EASTBIO: Machine learning based analysis of cell and tissue dynamics during gastrulation

This 4 year PhD project is part of a competition funded by EASTBIO BBSRC Doctoral Training Partnership This opportunity is open to UK and EU nationals.

Applicants should apply by completing the EASTBIO application form (downloadable from the EASTBIO website) and e-mail to Candidates should also include their academic transcripts and ensure that they ask their referees to send completed references to Applicants may wish to explain their motivation for joining the EASTBIO training programme.
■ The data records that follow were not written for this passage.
-- ==== Sys2Proof/Syntax.lean ====
section
/-! DEFINITION. The commands of the block: one constructor for every row of spec/opcode_table.json, in the table's
order. The table gives its rows no operands and no bits. The operands here are what the row's rule takes from outside
the block: which port, ring, thread or register is meant, the bytes that arrive, the answer of a host or a partner, and
what only the physical device can tell (a measurement, a check of an external key). -/

namespace Sys2Proof

open Sys2Proof.Machine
This aim of this highly interdisciplinary PhD project is to combine state-of-the-art machine learning and artificial intelligence (AI) based image analysis with sophisticated biophysical modelling to quantitatively analyse the cell behaviours that drive gastrulation in the chick embryo, a model system for human development. Gastrulation is characterised by large-scale tissue deformations and differential tissue movements that result in the formation and positioning of the three primary germ layers, the ectoderm that will give rise to the skin and nervous system, the mesoderm that will form the muscles an skeleton and the endoderm that will form the lining of the gut and associated glands in the embryo. These complex time varying three dimensional coordinated tissue deformations derive from the motility and contractility of hundreds of thousands of individual cells interacting with their neighbours. The main challenge is to understand how these complex cell behaviours are controlled in space and time through chemical and mechanical cell-cell signalling mechanisms and how these cell movements and rearrangements feedback on cell-cell signalling.This project will focus on the detailed analysis of key changes in cells behaviours of the epithelial epiblast cells that drive the formation of the primitive streak, their ingression through the streak and their subsequent movement inside the embryo to form different organs. This will involve analysis of distinct cell behaviours of fluorescently labelled cells during normal development and under conditions where candidate cell-cell signalling systems coordinating these behaviours have been disturbed through molecular genetic and direct mechanical manipulations. To image the over 200,000 cells in the gastrulation stage chick embryo we have designed and built a unique and highly innovative Fluorescence Light Sheet Microscope that for first time has allowed the detailed live imaging the all the complex cell behaviours, i.e. cell shape change, division, movement and ingression in the developing chick embryos where the membranes have been labelled with green fluorescent proteins (Rozbicki et al, 2015). This method is used in combination with high-resolution multi-photon confocal microscopy to study how individual cell behaviours are integrated in the context to produce more complex tissues during gastrulation.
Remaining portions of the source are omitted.